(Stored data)
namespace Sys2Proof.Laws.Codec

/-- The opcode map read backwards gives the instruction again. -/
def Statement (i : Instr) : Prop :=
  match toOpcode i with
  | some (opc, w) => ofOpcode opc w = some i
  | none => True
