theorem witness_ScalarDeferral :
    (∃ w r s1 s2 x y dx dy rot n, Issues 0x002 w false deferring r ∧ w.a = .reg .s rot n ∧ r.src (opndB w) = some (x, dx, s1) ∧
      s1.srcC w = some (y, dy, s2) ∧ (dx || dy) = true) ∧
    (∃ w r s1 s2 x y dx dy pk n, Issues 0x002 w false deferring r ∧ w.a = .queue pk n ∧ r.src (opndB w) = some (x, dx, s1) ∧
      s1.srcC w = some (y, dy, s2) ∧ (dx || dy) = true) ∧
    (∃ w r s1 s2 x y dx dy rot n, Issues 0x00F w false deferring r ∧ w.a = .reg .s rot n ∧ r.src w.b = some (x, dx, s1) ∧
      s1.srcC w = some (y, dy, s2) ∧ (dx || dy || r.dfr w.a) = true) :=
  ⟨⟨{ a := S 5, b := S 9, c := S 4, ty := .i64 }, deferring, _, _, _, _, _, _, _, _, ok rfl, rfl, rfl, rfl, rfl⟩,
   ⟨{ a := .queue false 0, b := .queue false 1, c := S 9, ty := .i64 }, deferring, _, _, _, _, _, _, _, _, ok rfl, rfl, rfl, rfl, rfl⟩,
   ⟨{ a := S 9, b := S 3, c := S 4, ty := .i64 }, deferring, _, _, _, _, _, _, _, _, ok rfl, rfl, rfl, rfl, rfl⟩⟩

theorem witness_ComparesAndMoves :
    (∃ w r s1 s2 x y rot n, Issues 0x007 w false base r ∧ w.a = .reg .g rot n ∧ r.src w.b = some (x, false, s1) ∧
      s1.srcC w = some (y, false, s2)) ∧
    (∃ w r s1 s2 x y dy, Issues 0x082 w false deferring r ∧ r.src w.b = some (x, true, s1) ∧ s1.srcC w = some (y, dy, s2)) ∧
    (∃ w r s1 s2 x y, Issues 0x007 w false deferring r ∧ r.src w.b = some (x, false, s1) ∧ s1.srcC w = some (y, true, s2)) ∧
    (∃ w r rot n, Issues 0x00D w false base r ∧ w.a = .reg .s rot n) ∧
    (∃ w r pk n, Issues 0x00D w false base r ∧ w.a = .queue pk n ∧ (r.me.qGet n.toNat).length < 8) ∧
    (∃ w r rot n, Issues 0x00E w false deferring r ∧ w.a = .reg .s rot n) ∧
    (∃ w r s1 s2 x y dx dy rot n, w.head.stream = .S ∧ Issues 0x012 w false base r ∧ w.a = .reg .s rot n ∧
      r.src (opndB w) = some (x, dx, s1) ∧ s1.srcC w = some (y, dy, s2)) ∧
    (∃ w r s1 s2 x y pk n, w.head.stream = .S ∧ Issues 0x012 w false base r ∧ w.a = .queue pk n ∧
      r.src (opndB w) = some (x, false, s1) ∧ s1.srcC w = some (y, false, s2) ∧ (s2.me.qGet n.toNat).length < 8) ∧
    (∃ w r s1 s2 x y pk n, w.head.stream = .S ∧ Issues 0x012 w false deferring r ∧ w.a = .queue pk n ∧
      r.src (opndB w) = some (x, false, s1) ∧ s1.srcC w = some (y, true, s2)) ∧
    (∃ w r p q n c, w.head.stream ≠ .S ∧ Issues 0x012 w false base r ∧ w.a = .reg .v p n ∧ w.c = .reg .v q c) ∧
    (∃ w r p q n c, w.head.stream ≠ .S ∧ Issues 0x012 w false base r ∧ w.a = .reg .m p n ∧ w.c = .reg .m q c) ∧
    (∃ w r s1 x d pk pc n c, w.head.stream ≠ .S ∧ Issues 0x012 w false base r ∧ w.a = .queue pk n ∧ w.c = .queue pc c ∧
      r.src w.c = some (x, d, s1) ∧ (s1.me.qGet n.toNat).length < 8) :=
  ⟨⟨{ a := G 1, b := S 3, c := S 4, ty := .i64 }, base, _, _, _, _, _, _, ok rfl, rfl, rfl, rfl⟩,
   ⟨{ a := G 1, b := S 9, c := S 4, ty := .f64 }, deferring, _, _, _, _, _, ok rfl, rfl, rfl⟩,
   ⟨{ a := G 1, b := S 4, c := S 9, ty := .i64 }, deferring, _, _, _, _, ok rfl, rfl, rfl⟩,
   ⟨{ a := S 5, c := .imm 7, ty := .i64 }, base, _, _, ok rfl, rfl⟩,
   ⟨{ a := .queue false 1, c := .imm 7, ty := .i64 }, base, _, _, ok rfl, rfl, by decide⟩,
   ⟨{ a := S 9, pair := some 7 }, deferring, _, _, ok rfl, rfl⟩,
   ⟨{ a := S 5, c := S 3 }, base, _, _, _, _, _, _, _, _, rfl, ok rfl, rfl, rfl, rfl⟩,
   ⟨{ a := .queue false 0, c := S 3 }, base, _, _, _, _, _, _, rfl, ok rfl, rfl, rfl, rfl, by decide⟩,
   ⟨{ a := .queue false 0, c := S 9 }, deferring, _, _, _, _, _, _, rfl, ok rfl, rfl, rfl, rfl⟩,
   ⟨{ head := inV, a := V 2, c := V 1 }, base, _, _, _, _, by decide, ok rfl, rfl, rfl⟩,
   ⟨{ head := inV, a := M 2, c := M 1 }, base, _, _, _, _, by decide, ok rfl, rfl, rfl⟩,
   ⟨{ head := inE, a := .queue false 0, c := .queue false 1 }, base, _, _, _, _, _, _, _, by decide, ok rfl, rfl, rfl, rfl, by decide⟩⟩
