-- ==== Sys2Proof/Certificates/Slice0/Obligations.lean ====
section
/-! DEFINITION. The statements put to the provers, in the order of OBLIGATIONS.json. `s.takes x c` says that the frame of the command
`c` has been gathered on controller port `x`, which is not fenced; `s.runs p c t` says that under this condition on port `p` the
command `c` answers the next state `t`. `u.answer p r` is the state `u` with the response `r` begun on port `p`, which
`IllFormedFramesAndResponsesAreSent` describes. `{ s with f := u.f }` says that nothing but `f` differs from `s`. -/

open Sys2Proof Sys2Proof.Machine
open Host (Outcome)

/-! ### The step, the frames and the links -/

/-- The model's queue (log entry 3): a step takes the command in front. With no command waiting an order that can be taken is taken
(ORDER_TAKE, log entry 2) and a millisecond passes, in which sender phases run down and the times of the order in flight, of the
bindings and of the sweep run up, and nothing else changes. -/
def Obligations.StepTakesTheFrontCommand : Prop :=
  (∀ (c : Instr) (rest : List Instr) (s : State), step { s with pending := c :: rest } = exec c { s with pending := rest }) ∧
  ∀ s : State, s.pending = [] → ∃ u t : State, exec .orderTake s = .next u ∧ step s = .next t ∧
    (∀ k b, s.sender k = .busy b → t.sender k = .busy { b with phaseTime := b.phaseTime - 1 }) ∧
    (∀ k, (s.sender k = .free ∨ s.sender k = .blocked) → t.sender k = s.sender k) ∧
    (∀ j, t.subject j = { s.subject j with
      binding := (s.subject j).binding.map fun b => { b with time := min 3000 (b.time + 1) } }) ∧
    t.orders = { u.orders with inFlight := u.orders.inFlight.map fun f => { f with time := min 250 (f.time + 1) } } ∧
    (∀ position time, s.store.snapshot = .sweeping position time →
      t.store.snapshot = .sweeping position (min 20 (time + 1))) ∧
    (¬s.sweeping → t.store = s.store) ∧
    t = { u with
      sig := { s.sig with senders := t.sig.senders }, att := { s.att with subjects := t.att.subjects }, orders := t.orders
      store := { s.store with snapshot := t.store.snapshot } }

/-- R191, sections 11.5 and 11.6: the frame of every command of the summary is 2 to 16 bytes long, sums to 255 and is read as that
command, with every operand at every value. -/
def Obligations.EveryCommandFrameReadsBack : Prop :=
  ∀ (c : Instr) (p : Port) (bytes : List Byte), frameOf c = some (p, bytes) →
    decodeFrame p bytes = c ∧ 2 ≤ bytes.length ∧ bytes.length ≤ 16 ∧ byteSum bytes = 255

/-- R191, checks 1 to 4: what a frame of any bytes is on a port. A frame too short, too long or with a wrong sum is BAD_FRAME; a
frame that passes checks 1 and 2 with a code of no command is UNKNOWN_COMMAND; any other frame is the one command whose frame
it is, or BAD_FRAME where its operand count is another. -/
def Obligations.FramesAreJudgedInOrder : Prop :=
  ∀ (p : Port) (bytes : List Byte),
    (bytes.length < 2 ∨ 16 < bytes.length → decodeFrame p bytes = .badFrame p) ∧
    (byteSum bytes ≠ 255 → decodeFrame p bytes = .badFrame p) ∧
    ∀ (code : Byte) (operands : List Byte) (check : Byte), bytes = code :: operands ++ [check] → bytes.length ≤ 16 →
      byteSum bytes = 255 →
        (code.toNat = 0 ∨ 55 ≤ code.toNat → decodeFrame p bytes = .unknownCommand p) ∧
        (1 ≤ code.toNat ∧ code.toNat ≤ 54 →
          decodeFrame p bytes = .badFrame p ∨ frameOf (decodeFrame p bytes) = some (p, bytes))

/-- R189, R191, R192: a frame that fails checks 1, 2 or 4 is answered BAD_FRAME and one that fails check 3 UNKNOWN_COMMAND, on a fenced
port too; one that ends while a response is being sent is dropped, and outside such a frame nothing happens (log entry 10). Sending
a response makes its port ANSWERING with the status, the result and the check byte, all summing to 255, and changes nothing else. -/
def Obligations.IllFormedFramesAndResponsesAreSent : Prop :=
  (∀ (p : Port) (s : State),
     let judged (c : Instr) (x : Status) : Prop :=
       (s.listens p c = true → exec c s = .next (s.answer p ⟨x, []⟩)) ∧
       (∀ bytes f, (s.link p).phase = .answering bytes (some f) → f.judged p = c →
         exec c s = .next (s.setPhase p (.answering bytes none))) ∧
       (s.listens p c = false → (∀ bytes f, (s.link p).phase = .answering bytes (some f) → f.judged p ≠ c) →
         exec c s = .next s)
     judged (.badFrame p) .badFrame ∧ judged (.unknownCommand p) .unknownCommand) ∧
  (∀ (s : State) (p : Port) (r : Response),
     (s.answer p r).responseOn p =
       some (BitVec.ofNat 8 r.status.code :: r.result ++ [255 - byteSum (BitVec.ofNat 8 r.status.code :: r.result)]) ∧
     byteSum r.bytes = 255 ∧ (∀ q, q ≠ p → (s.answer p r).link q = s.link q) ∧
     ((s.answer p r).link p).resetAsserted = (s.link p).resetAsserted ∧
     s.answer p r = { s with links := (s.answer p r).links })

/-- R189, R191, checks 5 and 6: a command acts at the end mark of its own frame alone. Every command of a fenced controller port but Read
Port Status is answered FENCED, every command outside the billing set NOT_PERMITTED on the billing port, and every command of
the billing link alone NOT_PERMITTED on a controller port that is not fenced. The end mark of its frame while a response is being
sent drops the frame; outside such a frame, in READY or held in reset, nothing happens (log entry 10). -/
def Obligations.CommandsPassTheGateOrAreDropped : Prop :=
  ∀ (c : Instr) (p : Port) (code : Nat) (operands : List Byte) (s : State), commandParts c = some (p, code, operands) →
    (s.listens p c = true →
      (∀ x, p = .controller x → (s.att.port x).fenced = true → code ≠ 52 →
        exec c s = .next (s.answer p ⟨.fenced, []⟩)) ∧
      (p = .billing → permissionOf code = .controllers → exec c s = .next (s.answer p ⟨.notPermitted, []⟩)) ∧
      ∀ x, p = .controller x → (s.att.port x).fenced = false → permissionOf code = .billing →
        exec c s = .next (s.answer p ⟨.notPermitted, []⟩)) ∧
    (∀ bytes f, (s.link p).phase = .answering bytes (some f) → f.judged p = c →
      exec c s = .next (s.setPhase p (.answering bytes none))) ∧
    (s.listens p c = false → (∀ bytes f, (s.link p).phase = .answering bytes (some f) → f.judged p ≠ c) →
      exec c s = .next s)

→ Activity
As the answer, set down only the lines from the data above between the one holding "(∃ w r s1 s2 x y dy, Issues" and the one holding "rot n, w.head.stream", inclusive, exactly as they read.

→ Result of this task
    (∃ w r s1 s2 x y dy, Issues 0x082 w false deferring r ∧ r.src w.b = some (x, true, s1) ∧ s1.srcC w = some (y, dy, s2)) ∧
    (∃ w r s1 s2 x y, Issues 0x007 w false deferring r ∧ r.src w.b = some (x, false, s1) ∧ s1.srcC w = some (y, true, s2)) ∧
    (∃ w r rot n, Issues 0x00D w false base r ∧ w.a = .reg .s rot n) ∧
    (∃ w r pk n, Issues 0x00D w false base r ∧ w.a = .queue pk n ∧ (r.me.qGet n.toNat).length < 8) ∧
    (∃ w r rot n, Issues 0x00E w false deferring r ∧ w.a = .reg .s rot n) ∧
    (∃ w r s1 s2 x y dx dy rot n, w.head.stream = .S ∧ Issues 0x012 w false base r ∧ w.a = .reg .s rot n ∧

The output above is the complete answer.